Write out, word for word, every line in the data below from the one containing "((p0 < 5 ∨ C p0" to the one containing "p0 → C q < C p) ∧", both of them included.

• • • • •

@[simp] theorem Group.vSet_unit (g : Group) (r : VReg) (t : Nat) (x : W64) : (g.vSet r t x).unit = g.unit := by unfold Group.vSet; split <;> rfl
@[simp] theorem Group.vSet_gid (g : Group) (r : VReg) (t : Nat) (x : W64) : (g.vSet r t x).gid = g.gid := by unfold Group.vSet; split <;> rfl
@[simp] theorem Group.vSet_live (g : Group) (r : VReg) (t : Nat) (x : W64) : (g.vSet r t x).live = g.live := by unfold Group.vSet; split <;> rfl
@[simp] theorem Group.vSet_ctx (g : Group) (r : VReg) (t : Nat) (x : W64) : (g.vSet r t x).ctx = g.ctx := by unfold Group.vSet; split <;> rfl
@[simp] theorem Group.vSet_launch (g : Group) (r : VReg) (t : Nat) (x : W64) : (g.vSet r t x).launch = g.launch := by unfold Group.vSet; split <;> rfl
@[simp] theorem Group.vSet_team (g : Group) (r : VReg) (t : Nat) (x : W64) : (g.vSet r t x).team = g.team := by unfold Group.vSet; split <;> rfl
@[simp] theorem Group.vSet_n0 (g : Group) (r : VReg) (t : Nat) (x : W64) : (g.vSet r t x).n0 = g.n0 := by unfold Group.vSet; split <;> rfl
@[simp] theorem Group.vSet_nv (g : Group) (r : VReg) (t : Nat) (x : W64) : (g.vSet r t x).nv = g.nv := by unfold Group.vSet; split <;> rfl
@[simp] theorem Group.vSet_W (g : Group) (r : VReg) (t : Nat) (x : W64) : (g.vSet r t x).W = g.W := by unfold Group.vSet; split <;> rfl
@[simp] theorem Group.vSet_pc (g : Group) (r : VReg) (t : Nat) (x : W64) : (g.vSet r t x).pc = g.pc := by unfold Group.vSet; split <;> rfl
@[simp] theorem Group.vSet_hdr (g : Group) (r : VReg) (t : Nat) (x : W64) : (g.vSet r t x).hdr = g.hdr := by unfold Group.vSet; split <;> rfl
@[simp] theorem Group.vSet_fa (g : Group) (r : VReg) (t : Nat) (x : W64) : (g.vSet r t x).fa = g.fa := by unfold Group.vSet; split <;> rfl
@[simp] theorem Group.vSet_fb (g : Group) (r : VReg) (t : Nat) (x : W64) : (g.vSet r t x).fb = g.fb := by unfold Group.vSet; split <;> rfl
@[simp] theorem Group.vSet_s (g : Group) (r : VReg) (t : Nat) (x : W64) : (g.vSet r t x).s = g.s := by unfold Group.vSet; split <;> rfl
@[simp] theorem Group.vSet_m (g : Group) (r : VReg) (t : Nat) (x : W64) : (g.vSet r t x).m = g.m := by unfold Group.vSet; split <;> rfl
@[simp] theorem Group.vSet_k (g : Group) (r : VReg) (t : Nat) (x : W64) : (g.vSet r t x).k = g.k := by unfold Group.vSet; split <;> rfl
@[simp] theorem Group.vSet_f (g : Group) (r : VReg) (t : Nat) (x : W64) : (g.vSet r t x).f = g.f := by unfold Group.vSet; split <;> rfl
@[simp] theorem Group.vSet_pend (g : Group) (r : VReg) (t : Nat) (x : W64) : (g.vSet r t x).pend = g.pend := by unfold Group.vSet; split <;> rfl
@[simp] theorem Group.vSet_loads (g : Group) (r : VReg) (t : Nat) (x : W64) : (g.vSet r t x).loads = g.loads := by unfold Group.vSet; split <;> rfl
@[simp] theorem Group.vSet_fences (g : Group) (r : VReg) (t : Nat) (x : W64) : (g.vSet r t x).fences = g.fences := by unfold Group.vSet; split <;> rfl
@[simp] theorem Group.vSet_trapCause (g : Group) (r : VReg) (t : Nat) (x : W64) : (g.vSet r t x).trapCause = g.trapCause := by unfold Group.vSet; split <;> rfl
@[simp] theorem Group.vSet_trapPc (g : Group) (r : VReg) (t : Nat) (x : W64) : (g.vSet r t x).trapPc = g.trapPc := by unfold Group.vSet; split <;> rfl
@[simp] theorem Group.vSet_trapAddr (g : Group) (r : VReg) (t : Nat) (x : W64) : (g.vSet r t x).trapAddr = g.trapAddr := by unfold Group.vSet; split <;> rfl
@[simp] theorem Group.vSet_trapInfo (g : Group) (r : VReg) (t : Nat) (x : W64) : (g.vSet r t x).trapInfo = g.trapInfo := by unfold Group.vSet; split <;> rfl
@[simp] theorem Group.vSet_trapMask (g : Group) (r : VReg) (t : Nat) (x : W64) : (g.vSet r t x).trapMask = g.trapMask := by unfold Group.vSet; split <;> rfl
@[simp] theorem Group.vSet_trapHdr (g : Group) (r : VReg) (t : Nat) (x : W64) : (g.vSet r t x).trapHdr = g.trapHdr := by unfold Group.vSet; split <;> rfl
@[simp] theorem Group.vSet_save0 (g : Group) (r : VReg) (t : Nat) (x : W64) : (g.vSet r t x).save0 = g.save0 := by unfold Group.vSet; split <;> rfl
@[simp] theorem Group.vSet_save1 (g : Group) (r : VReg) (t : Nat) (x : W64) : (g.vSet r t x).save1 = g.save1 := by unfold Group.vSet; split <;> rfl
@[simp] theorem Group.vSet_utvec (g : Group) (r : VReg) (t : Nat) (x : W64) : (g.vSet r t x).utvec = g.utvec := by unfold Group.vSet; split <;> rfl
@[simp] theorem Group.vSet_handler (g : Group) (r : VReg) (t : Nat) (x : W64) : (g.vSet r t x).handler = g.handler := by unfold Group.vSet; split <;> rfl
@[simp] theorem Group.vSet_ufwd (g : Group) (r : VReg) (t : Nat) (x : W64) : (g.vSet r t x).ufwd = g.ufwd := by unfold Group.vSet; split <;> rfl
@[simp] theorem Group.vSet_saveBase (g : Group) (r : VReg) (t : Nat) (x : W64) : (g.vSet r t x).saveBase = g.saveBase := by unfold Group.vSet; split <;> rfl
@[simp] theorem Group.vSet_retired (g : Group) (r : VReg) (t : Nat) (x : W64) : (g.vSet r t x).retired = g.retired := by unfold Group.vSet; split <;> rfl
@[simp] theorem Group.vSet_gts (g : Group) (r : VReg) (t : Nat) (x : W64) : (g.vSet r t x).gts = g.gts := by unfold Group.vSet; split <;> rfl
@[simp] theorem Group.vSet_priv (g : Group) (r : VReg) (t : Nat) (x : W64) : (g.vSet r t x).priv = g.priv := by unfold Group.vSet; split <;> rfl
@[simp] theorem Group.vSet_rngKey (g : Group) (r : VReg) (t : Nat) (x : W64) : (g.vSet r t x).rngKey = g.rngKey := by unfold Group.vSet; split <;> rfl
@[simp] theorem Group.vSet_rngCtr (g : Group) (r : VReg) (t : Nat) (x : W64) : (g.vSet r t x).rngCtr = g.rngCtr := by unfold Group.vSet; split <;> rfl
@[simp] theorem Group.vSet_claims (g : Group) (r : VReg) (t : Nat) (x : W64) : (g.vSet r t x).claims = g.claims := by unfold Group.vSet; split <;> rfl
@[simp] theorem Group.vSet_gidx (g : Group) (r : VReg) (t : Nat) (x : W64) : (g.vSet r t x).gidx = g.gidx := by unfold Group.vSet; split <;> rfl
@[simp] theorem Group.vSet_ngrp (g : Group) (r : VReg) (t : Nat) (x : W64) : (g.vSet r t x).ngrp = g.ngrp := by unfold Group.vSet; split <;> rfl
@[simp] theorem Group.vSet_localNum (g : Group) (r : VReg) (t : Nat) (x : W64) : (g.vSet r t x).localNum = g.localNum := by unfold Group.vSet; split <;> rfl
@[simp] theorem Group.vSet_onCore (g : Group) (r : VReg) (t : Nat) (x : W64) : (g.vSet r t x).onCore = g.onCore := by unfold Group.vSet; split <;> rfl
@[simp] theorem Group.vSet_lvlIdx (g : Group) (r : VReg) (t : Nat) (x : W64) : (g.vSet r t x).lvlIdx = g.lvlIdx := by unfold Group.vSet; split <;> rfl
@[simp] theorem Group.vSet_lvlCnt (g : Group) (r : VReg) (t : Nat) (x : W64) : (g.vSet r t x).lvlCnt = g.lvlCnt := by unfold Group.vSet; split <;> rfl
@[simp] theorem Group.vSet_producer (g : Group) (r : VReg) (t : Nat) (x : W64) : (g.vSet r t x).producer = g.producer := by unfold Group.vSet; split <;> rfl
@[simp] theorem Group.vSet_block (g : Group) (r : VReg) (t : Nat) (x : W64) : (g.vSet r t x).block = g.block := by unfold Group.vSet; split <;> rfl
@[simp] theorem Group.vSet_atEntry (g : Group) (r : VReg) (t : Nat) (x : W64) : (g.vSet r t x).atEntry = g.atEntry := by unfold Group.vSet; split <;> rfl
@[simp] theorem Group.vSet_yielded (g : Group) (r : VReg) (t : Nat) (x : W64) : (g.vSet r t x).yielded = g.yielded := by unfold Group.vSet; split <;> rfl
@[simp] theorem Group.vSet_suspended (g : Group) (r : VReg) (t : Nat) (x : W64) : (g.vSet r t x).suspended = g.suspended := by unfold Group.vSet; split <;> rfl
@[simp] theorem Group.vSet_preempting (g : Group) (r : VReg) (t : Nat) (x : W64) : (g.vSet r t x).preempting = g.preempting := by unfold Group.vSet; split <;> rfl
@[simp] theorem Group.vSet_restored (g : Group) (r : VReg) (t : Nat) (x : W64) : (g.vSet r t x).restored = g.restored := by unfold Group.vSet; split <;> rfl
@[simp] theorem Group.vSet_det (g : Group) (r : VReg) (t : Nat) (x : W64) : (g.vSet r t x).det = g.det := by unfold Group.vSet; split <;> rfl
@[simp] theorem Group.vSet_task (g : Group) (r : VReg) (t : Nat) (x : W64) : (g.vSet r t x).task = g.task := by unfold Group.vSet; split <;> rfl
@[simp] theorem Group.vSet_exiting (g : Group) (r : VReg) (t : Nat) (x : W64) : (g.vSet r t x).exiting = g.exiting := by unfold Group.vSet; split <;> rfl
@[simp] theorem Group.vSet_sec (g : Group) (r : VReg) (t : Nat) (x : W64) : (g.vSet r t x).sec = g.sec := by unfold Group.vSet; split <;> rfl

• • • • •

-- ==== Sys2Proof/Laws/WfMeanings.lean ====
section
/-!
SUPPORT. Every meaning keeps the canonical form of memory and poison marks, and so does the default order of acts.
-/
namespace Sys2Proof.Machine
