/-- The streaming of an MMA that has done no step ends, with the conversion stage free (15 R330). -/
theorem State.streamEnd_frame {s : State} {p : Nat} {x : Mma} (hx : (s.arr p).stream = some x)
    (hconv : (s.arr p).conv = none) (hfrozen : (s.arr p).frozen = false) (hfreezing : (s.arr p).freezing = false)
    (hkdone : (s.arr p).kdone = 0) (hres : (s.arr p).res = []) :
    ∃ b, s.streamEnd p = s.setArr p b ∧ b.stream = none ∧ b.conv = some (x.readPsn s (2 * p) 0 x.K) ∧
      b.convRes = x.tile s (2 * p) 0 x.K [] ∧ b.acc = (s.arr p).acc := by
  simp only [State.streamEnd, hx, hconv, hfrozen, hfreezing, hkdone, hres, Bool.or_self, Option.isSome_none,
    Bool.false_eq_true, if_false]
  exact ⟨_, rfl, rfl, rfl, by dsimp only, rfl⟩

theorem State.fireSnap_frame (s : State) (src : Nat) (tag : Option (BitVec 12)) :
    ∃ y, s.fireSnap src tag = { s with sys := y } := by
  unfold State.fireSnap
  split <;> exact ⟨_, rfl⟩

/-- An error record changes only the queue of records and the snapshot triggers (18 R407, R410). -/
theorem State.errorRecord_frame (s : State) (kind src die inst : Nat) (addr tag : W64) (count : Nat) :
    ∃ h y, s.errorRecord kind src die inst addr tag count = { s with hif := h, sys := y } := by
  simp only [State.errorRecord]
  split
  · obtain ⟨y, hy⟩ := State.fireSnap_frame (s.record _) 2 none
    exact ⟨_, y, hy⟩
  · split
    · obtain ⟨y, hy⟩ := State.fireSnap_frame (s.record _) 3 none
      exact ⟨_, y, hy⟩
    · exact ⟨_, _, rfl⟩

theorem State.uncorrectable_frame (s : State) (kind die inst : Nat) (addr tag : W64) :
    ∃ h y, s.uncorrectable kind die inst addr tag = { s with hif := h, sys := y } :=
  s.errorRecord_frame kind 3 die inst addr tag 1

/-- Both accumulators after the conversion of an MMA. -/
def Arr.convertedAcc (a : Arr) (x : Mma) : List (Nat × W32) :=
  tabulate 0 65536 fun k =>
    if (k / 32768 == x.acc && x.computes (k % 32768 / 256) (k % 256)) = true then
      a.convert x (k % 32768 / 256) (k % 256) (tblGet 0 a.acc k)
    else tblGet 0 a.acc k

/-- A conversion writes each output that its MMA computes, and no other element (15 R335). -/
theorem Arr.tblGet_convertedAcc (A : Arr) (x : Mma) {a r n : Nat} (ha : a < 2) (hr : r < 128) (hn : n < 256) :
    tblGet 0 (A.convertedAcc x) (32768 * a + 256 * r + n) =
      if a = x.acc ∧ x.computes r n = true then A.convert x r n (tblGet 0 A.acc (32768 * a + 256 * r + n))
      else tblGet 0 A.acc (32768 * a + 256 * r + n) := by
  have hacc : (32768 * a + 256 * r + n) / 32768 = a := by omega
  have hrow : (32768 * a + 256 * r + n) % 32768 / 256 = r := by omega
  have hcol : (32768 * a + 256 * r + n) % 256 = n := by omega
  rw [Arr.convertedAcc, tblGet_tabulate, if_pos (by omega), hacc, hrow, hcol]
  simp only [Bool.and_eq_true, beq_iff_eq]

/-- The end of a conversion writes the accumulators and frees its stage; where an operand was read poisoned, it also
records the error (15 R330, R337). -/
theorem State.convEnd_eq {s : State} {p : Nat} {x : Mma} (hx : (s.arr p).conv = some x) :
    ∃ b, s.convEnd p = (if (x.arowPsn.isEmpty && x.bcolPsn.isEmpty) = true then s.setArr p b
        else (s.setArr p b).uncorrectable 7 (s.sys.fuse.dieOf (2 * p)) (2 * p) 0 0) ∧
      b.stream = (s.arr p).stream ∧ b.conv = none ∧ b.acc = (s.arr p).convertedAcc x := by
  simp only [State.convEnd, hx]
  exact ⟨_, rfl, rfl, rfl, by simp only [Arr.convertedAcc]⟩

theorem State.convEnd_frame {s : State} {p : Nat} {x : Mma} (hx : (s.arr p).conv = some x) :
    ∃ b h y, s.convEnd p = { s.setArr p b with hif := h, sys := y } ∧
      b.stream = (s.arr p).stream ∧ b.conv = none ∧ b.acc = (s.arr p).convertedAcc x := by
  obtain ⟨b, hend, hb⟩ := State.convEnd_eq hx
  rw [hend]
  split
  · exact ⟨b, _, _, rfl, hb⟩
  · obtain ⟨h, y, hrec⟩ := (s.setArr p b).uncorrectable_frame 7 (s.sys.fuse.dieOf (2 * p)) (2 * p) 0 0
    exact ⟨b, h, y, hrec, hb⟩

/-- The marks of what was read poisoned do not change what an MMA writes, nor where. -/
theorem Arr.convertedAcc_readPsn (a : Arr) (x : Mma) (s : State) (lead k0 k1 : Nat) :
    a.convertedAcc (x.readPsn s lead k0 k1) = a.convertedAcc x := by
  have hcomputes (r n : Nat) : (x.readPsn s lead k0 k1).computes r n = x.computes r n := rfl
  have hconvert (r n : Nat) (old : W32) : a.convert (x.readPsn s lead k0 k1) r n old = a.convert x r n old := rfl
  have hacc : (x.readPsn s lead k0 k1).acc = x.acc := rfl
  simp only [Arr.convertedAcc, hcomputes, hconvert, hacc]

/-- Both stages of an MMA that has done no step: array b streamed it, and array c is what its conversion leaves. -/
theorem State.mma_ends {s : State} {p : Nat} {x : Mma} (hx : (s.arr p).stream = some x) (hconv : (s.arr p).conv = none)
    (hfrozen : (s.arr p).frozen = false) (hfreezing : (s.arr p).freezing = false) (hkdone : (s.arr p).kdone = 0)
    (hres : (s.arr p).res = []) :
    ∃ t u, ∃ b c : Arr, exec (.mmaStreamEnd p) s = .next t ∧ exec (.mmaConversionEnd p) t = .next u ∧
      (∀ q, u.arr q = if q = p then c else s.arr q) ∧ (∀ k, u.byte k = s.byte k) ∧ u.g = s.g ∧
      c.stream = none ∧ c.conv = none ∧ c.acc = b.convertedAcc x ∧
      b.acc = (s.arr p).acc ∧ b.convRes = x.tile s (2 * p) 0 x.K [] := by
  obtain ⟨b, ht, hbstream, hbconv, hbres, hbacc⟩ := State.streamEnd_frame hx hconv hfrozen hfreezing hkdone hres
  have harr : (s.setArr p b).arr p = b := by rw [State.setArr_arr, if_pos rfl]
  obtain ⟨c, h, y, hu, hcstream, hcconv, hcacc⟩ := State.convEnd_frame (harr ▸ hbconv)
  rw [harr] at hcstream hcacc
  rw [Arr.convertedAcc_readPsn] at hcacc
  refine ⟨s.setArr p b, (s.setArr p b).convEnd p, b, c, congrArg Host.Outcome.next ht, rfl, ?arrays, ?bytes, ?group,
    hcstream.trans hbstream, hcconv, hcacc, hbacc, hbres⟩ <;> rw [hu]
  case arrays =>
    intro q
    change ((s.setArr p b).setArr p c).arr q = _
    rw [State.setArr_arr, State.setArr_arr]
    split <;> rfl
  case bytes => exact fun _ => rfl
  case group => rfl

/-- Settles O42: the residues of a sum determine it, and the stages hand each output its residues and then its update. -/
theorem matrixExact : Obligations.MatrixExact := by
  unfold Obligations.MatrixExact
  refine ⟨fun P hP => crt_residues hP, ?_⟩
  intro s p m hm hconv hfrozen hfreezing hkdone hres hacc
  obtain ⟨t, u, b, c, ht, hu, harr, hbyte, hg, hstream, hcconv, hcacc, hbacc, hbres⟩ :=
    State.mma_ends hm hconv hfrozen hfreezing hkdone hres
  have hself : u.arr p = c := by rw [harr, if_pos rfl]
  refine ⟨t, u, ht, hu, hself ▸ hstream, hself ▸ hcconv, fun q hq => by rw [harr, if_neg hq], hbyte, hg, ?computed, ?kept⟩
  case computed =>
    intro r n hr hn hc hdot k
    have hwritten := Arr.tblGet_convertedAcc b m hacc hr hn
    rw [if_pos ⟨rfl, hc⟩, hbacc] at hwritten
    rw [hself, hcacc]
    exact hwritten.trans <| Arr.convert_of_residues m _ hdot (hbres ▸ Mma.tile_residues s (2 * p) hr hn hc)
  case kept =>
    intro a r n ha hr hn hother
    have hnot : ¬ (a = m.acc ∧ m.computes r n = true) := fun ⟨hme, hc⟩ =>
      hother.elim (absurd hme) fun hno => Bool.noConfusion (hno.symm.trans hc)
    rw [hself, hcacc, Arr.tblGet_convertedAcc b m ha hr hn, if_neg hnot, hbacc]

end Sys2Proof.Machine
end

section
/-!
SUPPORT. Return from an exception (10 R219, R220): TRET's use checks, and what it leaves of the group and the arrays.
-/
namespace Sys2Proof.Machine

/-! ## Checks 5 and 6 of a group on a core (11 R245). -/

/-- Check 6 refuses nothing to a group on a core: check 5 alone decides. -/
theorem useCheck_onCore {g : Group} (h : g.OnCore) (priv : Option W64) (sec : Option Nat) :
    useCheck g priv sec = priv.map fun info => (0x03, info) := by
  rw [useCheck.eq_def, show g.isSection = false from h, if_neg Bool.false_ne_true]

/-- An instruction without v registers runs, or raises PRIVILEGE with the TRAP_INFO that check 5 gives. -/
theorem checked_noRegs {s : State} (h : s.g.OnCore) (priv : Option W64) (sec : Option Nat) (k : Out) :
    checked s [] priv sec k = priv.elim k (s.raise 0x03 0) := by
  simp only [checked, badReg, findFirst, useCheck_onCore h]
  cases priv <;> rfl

• • • • •

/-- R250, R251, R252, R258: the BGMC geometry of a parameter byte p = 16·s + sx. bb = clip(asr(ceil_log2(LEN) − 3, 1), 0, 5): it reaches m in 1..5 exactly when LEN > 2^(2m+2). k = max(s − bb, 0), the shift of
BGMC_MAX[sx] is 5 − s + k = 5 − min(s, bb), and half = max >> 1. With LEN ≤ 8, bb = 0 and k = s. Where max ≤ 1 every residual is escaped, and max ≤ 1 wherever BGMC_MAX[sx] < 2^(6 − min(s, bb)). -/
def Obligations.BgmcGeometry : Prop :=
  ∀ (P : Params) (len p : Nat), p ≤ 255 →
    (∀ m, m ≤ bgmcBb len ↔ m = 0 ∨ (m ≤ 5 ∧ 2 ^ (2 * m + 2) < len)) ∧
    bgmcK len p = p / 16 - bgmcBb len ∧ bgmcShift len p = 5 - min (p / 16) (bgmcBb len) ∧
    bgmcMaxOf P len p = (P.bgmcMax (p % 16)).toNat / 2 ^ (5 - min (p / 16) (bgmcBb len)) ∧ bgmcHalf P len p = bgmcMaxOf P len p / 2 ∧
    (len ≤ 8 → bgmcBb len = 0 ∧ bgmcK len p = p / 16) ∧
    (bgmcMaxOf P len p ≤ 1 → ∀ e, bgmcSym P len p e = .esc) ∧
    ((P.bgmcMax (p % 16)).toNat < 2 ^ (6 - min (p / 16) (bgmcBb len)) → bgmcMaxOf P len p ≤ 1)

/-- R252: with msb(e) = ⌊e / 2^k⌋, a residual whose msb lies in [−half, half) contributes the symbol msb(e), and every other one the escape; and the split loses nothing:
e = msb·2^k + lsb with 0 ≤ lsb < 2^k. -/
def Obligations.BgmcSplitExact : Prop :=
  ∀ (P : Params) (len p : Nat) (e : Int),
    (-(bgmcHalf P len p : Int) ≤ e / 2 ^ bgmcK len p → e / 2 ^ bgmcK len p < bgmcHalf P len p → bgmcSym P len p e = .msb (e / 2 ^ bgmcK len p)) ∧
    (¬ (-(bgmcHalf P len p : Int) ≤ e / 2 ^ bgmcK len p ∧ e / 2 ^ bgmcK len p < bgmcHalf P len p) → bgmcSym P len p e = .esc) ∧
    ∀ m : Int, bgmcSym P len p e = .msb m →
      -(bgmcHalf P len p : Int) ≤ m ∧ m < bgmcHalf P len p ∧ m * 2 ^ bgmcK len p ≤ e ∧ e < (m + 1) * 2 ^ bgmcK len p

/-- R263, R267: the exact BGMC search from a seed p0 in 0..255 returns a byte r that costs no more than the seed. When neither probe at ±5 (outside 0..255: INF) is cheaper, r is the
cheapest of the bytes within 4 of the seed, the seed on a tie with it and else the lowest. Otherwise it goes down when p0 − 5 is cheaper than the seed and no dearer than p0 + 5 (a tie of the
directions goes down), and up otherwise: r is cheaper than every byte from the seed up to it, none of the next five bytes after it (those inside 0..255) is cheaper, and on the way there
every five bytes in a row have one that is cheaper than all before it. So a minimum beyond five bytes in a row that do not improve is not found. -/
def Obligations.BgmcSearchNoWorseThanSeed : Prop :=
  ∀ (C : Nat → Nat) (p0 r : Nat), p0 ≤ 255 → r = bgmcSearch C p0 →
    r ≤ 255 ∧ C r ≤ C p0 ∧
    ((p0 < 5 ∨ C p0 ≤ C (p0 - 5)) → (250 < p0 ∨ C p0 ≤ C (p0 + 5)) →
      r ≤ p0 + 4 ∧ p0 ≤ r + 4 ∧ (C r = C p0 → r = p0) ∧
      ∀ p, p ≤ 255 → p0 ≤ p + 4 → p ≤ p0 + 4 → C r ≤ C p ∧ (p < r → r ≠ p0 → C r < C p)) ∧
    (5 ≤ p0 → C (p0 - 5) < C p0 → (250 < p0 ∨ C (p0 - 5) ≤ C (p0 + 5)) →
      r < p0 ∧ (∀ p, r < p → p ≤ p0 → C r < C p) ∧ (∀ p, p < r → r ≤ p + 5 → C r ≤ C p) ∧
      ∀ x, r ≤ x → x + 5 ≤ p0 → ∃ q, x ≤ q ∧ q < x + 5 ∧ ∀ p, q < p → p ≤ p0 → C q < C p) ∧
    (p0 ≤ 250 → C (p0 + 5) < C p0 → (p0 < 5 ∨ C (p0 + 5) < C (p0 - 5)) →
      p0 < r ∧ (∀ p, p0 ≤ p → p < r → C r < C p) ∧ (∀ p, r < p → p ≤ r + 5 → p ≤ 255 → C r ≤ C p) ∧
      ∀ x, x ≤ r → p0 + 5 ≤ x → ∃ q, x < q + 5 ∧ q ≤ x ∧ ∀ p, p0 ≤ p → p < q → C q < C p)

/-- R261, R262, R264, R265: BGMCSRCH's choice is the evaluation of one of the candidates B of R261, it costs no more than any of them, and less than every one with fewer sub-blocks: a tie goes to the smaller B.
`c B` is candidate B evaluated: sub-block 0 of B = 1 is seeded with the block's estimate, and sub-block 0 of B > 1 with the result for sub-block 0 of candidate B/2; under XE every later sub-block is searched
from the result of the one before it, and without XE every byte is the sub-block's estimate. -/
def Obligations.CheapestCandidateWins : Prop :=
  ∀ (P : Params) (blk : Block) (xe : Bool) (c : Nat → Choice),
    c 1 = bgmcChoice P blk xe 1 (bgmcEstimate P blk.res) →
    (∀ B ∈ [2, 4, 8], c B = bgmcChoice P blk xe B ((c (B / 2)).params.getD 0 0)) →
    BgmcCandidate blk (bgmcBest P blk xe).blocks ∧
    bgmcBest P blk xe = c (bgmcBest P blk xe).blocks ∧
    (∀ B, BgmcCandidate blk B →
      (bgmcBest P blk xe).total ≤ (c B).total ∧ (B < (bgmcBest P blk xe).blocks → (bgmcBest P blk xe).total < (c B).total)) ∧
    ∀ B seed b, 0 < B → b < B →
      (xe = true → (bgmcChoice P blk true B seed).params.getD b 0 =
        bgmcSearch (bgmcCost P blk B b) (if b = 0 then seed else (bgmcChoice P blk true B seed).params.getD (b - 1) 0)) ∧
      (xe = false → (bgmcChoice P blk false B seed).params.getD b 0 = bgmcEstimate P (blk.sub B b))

• • • • •

- TASK SOLUTION -
    ((p0 < 5 ∨ C p0 ≤ C (p0 - 5)) → (250 < p0 ∨ C p0 ≤ C (p0 + 5)) →
      r ≤ p0 + 4 ∧ p0 ≤ r + 4 ∧ (C r = C p0 → r = p0) ∧
      ∀ p, p ≤ 255 → p0 ≤ p + 4 → p ≤ p0 + 4 → C r ≤ C p ∧ (p < r → r ≠ p0 → C r < C p)) ∧
    (5 ≤ p0 → C (p0 - 5) < C p0 → (250 < p0 ∨ C (p0 - 5) ≤ C (p0 + 5)) →
      r < p0 ∧ (∀ p, r < p → p ≤ p0 → C r < C p) ∧ (∀ p, p < r → r ≤ p + 5 → C r ≤ C p) ∧
      ∀ x, r ≤ x → x + 5 ≤ p0 → ∃ q, x ≤ q ∧ q < x + 5 ∧ ∀ p, q < p → p ≤ p0 → C q < C p) ∧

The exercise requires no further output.